======== Source data

/-! ## Holdover limit (R35) -/

/-- Whether oscillator time has reached the holdover start plus the holdover limit. -/
def State.holdoverExpired (s : State) : Bool :=
  match s.rdu.tsState, s.rdu.holdoverStart with
  | .holdover, some start => decide (start + s.rdu.settings.holdoverLimit * second ≤ s.osc)
  | _, _ => false

/-- The holdover limit expires: the timescale enters FREE (R35). -/
def State.expireHoldover (s : State) : State :=
  if s.holdoverExpired then
    (s.setRdu { s.rdu with holdoverStart := none }).enterTimescale .free
  else s

/-! ## Enabling and disabling a reference (R23, R38) -/

/-- Enable on (R23, R38). -/
def State.enableRef (s : State) (r : RefId) : State :=
  let x := s.ref r
  if x.state = .off then
    s.setRef r { x with enable := true, state := .waiting, previousMark := none, heldLabel := none,
                        missingDeadline := none, goodRun := 0, badRun := 0, outlierRun := 0,
                        receiver := .hunting }
  else s.setRef r { x with enable := true }

/-- Enable off (R38). -/
def State.disableRef (s : State) (r : RefId) : State :=
  let x := s.ref r
  let strip (y : Reference) : Reference :=
    { y with enable := false, state := .off, previousMark := none, heldLabel := none,
             missingDeadline := none, goodRun := 0, badRun := 0, outlierRun := 0,
             receiver := .hunting }
  if x.state = .qualified then
    let s1 := s.loseRef r .off
    s1.setRef r (strip (s1.ref r))
  else s.setRef r (strip x)

/-- The discipline settings after clamping (R39): values below and above their ranges, then the
outlier gate raised to the lock window. -/
def Discipline.shape (d : Discipline) : Discipline :=
  let lock := clampRange 1 1000000 d.lockWindow
  let gate := clampRange 1 100000000 d.outlierGate
  { p := clampRange 0 100000 d.p
    q := clampRange 0 10000 d.q
    stepThreshold := clampRange 0 1000000000000 d.stepThreshold
    lockWindow := lock
    outlierGate := if gate < lock then lock else gate
    holdoverLimit := clampRange 60 86400 d.holdoverLimit }

end Sys2Proof.Machine
end

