/-- SET REFERENCE (R38): enabling an OFF reference, disabling, the priority, the selection judged once
(R25) with the move of the timescale that follows (R29, R34, R35), and the reply. Where FREE is entered in
the event, the UNTIMED replies of the wait-outs (R156; log entry 40) are handed before the reply of the
request (log entry 41): the model's choice. -/
def Obligations.SetReferenceRequest : Prop :=
  ∀ (p : Port) (tag : Byte) (r : RefId) (enable : Bool) (priority : Byte) (s : State), Accepts s p →
    ∃ t : State,
      exec (.setReference p tag (byteOf (RefId.code r) ++ [flagByte enable, priority])) s = .next
        (t.replied p 0x14#8 tag (if priority.toNat ≤ 1 then .done else .doneClamped)
          ([flagByte (t.ref r).enable] ++ byteOf (t.ref r).priority ++ byteOf (t.ref r).state.code ++
            byteOf (refSelCode t.rdu.selected))) ∧
      ClockOnly (s.taken p 0x14#8 tag) t ∧ TimescaleMoved (s.taken p 0x14#8 tag) t ∧
      SelectionJudged s t ∧ t.ref (otherRef r) = s.ref (otherRef r) ∧
      t.rdu.settings = s.rdu.settings ∧ t.rdu.integral = s.rdu.integral ∧
      (t.ref r).enable = enable ∧ (t.ref r).priority = min 1 priority.toNat ∧
      (enable = true → (s.ref r).state = .off →
        (t.ref r).state = .waiting ∧ (t.ref r).previousMark = none ∧ (t.ref r).heldLabel = none) ∧
      (enable = true → (s.ref r).state ≠ .off →
        t.ref r = { s.ref r with enable := true, priority := min 1 priority.toNat }) ∧
      (enable = false →
        (t.ref r).state = .off ∧ (t.ref r).previousMark = none ∧ (t.ref r).heldLabel = none ∧
        (t.ref r).missingDeadline = none ∧ (t.ref r).receiver = .hunting ∧
        ((t.ref r).goodRun, (t.ref r).badRun, (t.ref r).outlierRun) = (0, 0, 0) ∧
        t.rdu.selected ≠ some r ∧
        (s.rdu.selected = some r → (s.ref (otherRef r)).state = .qualified →
          t.rdu.selected = some (otherRef r) ∧ t.rdu.tsState = s.rdu.tsState) ∧
        (s.rdu.selected = some r → (s.ref (otherRef r)).state ≠ .qualified →
          t.rdu.selected = none ∧
          (s.rdu.tsState = .locked → t.rdu.tsState = .holdover ∧
            t.rdu.holdoverStart = some s.osc ∧ t.tsu = s.tsu.writeRate s.osc s.rdu.integral) ∧
          (s.rdu.tsState = .acquiring → t.rdu.tsState = .free ∧ t.tsu = s.tsu ∧
            (t.rdu.lockCount, t.rdu.unlockCount, t.rdu.clampCount) = (0, 0, 0))))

================

_What the exercise asks_
What's needed is a word-for-word restatement of all the entries.

_Answer area_
/-! ## Holdover limit (R35) -/

/-- Whether oscillator time has reached the holdover start plus the holdover limit. -/
def State.holdoverExpired (s : State) : Bool :=
  match s.rdu.tsState, s.rdu.holdoverStart with
  | .holdover, some start => decide (start + s.rdu.settings.holdoverLimit * second ≤ s.osc)
  | _, _ => false

/-- The holdover limit expires: the timescale enters FREE (R35). -/
def State.expireHoldover (s : State) : State :=
  if s.holdoverExpired then
    (s.setRdu { s.rdu with holdoverStart := none }).enterTimescale .free
  else s

/-! ## Enabling and disabling a reference (R23, R38) -/

/-- Enable on (R23, R38). -/
def State.enableRef (s : State) (r : RefId) : State :=
  let x := s.ref r
  if x.state = .off then
    s.setRef r { x with enable := true, state := .waiting, previousMark := none, heldLabel := none,
                        missingDeadline := none, goodRun := 0, badRun := 0, outlierRun := 0,
                        receiver := .hunting }
  else s.setRef r { x with enable := true }

/-- Enable off (R38). -/
def State.disableRef (s : State) (r : RefId) : State :=
  let x := s.ref r
  let strip (y : Reference) : Reference :=
    { y with enable := false, state := .off, previousMark := none, heldLabel := none,
             missingDeadline := none, goodRun := 0, badRun := 0, outlierRun := 0,
             receiver := .hunting }
  if x.state = .qualified then
    let s1 := s.loseRef r .off
    s1.setRef r (strip (s1.ref r))
  else s.setRef r (strip x)

/-- The discipline settings after clamping (R39): values below and above their ranges, then the
outlier gate raised to the lock window. -/
def Discipline.shape (d : Discipline) : Discipline :=
  let lock := clampRange 1 1000000 d.lockWindow
  let gate := clampRange 1 100000000 d.outlierGate
  { p := clampRange 0 100000 d.p
    q := clampRange 0 10000 d.q
    stepThreshold := clampRange 0 1000000000000 d.stepThreshold
    lockWindow := lock
    outlierGate := if gate < lock then lock else gate
    holdoverLimit := clampRange 60 86400 d.holdoverLimit }

end Sys2Proof.Machine
end

/-- SET REFERENCE (R38): enabling an OFF reference, disabling, the priority, the selection judged once
(R25) with the move of the timescale that follows (R29, R34, R35), and the reply. Where FREE is entered in
the event, the UNTIMED replies of the wait-outs (R156; log entry 40) are handed before the reply of the
request (log entry 41): the model's choice. -/
def Obligations.SetReferenceRequest : Prop :=
  ∀ (p : Port) (tag : Byte) (r : RefId) (enable : Bool) (priority : Byte) (s : State), Accepts s p →
    ∃ t : State,
      exec (.setReference p tag (byteOf (RefId.code r) ++ [flagByte enable, priority])) s = .next
        (t.replied p 0x14#8 tag (if priority.toNat ≤ 1 then .done else .doneClamped)
          ([flagByte (t.ref r).enable] ++ byteOf (t.ref r).priority ++ byteOf (t.ref r).state.code ++
            byteOf (refSelCode t.rdu.selected))) ∧
      ClockOnly (s.taken p 0x14#8 tag) t ∧ TimescaleMoved (s.taken p 0x14#8 tag) t ∧
      SelectionJudged s t ∧ t.ref (otherRef r) = s.ref (otherRef r) ∧
      t.rdu.settings = s.rdu.settings ∧ t.rdu.integral = s.rdu.integral ∧
      (t.ref r).enable = enable ∧ (t.ref r).priority = min 1 priority.toNat ∧
      (enable = true → (s.ref r).state = .off →
        (t.ref r).state = .waiting ∧ (t.ref r).previousMark = none ∧ (t.ref r).heldLabel = none) ∧
      (enable = true → (s.ref r).state ≠ .off →
        t.ref r = { s.ref r with enable := true, priority := min 1 priority.toNat }) ∧
      (enable = false →
        (t.ref r).state = .off ∧ (t.ref r).previousMark = none ∧ (t.ref r).heldLabel = none ∧
        (t.ref r).missingDeadline = none ∧ (t.ref r).receiver = .hunting ∧
        ((t.ref r).goodRun, (t.ref r).badRun, (t.ref r).outlierRun) = (0, 0, 0) ∧
        t.rdu.selected ≠ some r ∧
        (s.rdu.selected = some r → (s.ref (otherRef r)).state = .qualified →
          t.rdu.selected = some (otherRef r) ∧ t.rdu.tsState = s.rdu.tsState) ∧
        (s.rdu.selected = some r → (s.ref (otherRef r)).state ≠ .qualified →
          t.rdu.selected = none ∧
          (s.rdu.tsState = .locked → t.rdu.tsState = .holdover ∧
            t.rdu.holdoverStart = some s.osc ∧ t.tsu = s.tsu.writeRate s.osc s.rdu.integral) ∧
          (s.rdu.tsState = .acquiring → t.rdu.tsState = .free ∧ t.tsu = s.tsu ∧
            (t.rdu.lockCount, t.rdu.unlockCount, t.rdu.clampCount) = (0, 0, 0))))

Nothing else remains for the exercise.